Kernel Mode Code Integrity (KMCI)
First introduced in Windows Vista, KMCI ensures that code (drivers, operating system files, programs, etc.) running in the Windows kernel has been signed and trusted. This ensures the Windows kernel has not been compromised prior to the Windows operating system loading.
User Mode Code Integrity (UMCI)
New to Windows 10, UMCI ensures that all subsequent code (software applications running once the Windows operating system is loaded) is trusted.

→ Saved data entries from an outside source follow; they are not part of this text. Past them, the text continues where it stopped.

/-- The access waits for a line of a page table (R403). -/
def Cause.waits : Cause → Bool
  | .table _ => true
  | _ => false

/-- The trap of a cause (R394, R397). -/
def Cause.trap (c : Cause) (l : Fin 32) (va : DWord) (k : Access) : Trap :=
  match c with
  | .misaligned => { kind := .misaligned, lane := l.val, va := va, akind := k.code }
  | .pageFault => { kind := .pageFault, lane := l.val, va := va, akind := k.code }
  | .protection r => { kind := .protection, lane := l.val, va := va, akind := k.code, reason := r }
  | .poison => { kind := .softError, lane := l.val, va := va, akind := k.code }
  | .table pa => { kind := .pageFault, lane := l.val, va := va, akind := k.code, table := some pa }

/-- The guard granules of an allocation (R189): 64 bytes before and 64 after. -/
def guards (b : Nat × Nat) : List (Nat × Nat) := [(b.1, b.1 + 64), (b.1 + 64 + b.2, b.1 + 128 + b.2)]

/-- The scratchpad offset of an access of `n` bytes that overlaps a guard granule of the core's block (R76). -/
def State.touch (s : State) (w : Warp) (loc : Loc) (n : Nat) : Option Nat :=
  match loc, s.blockOf w with
  | .scratch _ off, some b =>
    let o := off - b.base
    if b.allocs.any fun a => (guards a).any fun g => o < g.2 && g.1 < o + n then some o else none
  | _, _ => none

/-- Byte `k` of a store, where it covers the byte at (space, address). -/
def StoreEv.byteAt (e : StoreEv) (space a : Nat) : Option Byte :=
  let f := e.loc.flat
  if f.1 == space && f.2 ≤ a then e.data[a - f.2]? else none

/-- The bytes of a location with a list of stores laid over them, oldest first (R185). -/
def overlay (stores : List StoreEv) (loc : Loc) (bs : List Byte) : List Byte :=
  let f := loc.flat
  bs.mapIdx fun k b => stores.foldl (fun b e => (e.byteAt f.1 (f.2 + k)).getD b) b

/-- The stores of a warp's uncommitted windows, oldest first. -/
def Warp.buffered (w : Warp) : List StoreEv := w.windows.flatMap (·.stores)

/-- The `n` bytes a thread of the warp loads from a location (R78, R185). -/
def State.loadBytes (s : State) (w : Warp) (loc : Loc) (n : Nat) : List Byte :=
  overlay w.buffered loc (s.bytesAt loc n)

/-- Adds locations to the open window's read set (R321); a steady window keeps none (R332). -/
def Warp.addReads (w : Warp) (gs : List Gran) (pages : List Nat) : Warp :=
  w.mapOpen fun x =>
    if x.steady then x
    else { x with
      reads := x.reads ++ (gs.filter fun g => !x.reads.contains g).eraseDups
      pages := x.pages ++ (pages.filter fun p => !x.pages.contains p).eraseDups }

/-- Records a guard touch: in the open window, or at once for a word outside one (R76). -/
def Warp.recordTouch (w : Warp) (off : Nat) : Warp :=
  let t : GuardTouch := { bank := off / 4 % 32, offset := off, count := 1 }
  match w.openWin with
  | some _ => w.mapOpen fun x => { x with touch := some (x.touch.getD t) }
  | none => { w with guard := match w.guard with
      | none => some t
      | some g => some { g with count := min 255 (g.count + 1) } }

/-- A record of `n` bytes that a word reads from memory, as a number: 0 from a guard granule (R76). -/
def State.recordAt (s : State) (w : Warp) (loc : Loc) (n : Nat) : Nat :=
  if (s.touch w loc n).isSome then 0 else leNat (s.bytesAt loc n)

/-! ### Load words -/

/-- Marks the destination registers in the load scoreboard (R182) and answers the mark's number. -/
def Warp.addLoad (w : Warp) (regs : List Nat) (lanes : LaneSet) (kind : LoadKind) (latency : Nat := 0) : Warp × Nat :=
  let id := w.nextLoad
  let win := w.winNow
  ({ w with loads := w.loads ++ [{ id := id, regs := regs, lanes := lanes, win := win, kind := kind, due := w.clk + latency, lost := [] }]
            nextLoad := id + 1 }, id)

/-- Writes a loaded value of `n` bytes into d and its successors, and shifts it into `y`, where it is there no earlier than R186
allows (R182, R183, R364). -/
def Warp.putLoaded (w : Warp) (d : Near) (n : Nat) (m : LaneSet) (f : Fin 32 → Nat) (id : Nat) : Warp :=
  let r := nearReg d
  let part := fun (k : Nat) (l : Fin 32) => BitVec.ofNat 32 (f l / 2 ^ (32 * k))
  let w := w.setQ r m (part 0) 0
  let w := if 8 ≤ n then w.setQ (r + 1) m (part 1) 0 else w
  let w := if n = 16 then (w.setQ (r + 2) m (part 2) 0).setQ (r + 3) m (part 3) 0 else w
  let lat := (w.loads.find? fun ld => ld.id = id).elim 0 fun ld => ld.due - w.clk
  w.shiftY m (fun l => BitVec.ofNat 64 (f l)) lat (some id)

/-- The registers of a loaded value of `n` bytes. -/
def loadRegs (d : Near) (n : Nat) : List Nat :=
  (List.range (max 1 (n / 4))).map fun k => nearReg d + k

/-- The value lane `l` loads: 0 from a guard granule (R76). -/
def State.laneLoad (s : State) (w : Warp) (n : Nat) (locs : List (Fin 32 × Loc)) (l : Fin 32) : Nat :=
  match locs.find? fun e => e.1 == l with
  | none => 0
  | some (_, loc) => if (s.touch w loc n).isSome then 0 else leNat (s.loadBytes w loc n)

/-- Records the touches of a word's lanes. -/
def State.noteTouches (s : State) (w : Warp) (n : Nat) (locs : List (Fin 32 × Loc)) : Warp :=
  locs.foldl (fun w e => match s.touch w e.2 n with
    | none => w
    | some off => w.recordTouch off) w

/-- The lines a word brings into its core's TLB. -/
def State.cachePages (s : State) (core ctx : Nat) (vas : List Nat) : State :=
  vas.foldl (fun s va => s.cacheLeaf core ctx va) s

/-- The value a lane of a word with a register or host-MMIO lane starts with (R184): a host-MMIO lane's comes with the host's
completion (R91), a guard granule gives 0 (R76). -/
def State.ioValue (read : State → Nat → Nat → DWord) (s : State) (w : Warp) (n : Nat) (locs : List (Fin 32 × Loc))
    (l : Fin 32) : Nat :=
  match locs.find? fun e => e.1 == l with
  | some (_, .mmio off) => (read s off n).toNat
  | some (_, .hostMmio _) => 0
  | some (_, loc) => if (s.touch w loc n).isSome then 0 else leNat (s.bytesAt loc n)
  | none => 0

/-- How a load word takes its addresses: the check of each lane and the virtual address it names. -/
structure Addr where
  loc : State → Warp → Nat → Fin 32 → Except Cause Loc
  va : Fin 32 → DWord

/-- The SYNC attribute of the page that maps an address (R402). -/
def State.isSync (s : State) (core ctx va : Nat) (loc : Loc) : Bool :=
  match loc with
  | .mem _ => match s.leafOf core ctx va with
    | .ok (leaf, _) => leafSync leaf
    | .error _ => false
  | _ => false

/-- The lines of the lanes' locations enter the core's L1 in the state the directory grants (R413, R416). -/
def State.fillLines (s : State) (core ctx : Nat) (ls : List (Nat × Loc)) : State :=
  ls.foldl (fun s e => match e.2 with
    | .mem pa => s.dirRead core (pa / 128) (s.onlyShared (pa / 128) || s.isSync core ctx e.1 e.2)
    | _ => s) s

/-- The structure code of a poisoned line among the locations (R449). -/
def State.poisoned (s : State) (locs : List (Fin 32 × Loc)) : Option Nat :=
  locs.findSome? fun e => match e.2 with
    | .mem pa => SMap.get? s.poison (pa / 128)
    | _ => none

Runs Inside Secure Hyper-Visor Container
What's new to KMCI is that it runs inside of a Windows hypervisor (Hyper-V) container called Virtual Secure Mode (VSM). VSM creates a security boundary to protect sensitive data such as credentials, password hashes, cryptographic keys, and signatures to identify company defined authorized software, etc. Only KMCI can access VSM when providing code validation and policy enforcement. The secure boundary VSM forms is impenetrable and can only be managed by the hypervisor where it is constantly checked for unsolicited attempts to modify it. VSM’s protection of sensitive data is what makes Device Guard a game-changer in Windows endpoint security!
Windows 10: Disrupting the Revolution of Cyber-Threats with Revolutionary Security! – 0:16:21
Policy-driven. Trustworthiness guaranteed.
In order for Device Guard to be used effectively, it is important to know what code is running in the environment. Rules are created that uniquely identify code that is trusted. The rules define code attributes such as the filename, signature, hash, digital certificates, trusted publisher and vendor information, etc. The rules are later captured in policies. This is effectively whitelisting. Active Directory and enterprise management products like Configuration Manager can be used to centrally manage and distribute the policies to the endpoints. Combined with the functions of modern hardware, and security features and tools in Windows 10, the policies can then be enforced.
When a rule evaluates code trustworthiness, it does a binary-check i.e. Is the code trusted? (True or False). Any code that is not trusted – or is not ‘known-good’ – is blacklisted by default, preventing its execution. The reality is that most malicious code is unsigned and/or untrusted, guaranteeing Device Guard's ability to block the attacks as soon as they occur e.g. malware, worms, viruses, etc.
Impacted by “other” failing systems
With today’s antimalware defense strategies and processes, it appears that malware writers are out-smarting security vendors. As discussed in part one of the blog series, it is really just the reactive-nature of security that is primarily at fault. Nonetheless, if perimeter networks, firewalls, IDS/IPS systems, and email scanning fail to detect the malware, endpoint security is the last hope for prevention and mitigation. End-user behavior is another risk to be concerned with, when nearly 50% of users open e-mails and click on phishing links (inside the email) within the first hour after the message was sent. Training and education can sometimes fall short in nurturing responsible computing behaviors when, for example, users are lured to malicious websites. Also, what about dealing with the inherent risks of following bad administrative practices like, not deploying patches in a timely manner to fix known vulnerabilities?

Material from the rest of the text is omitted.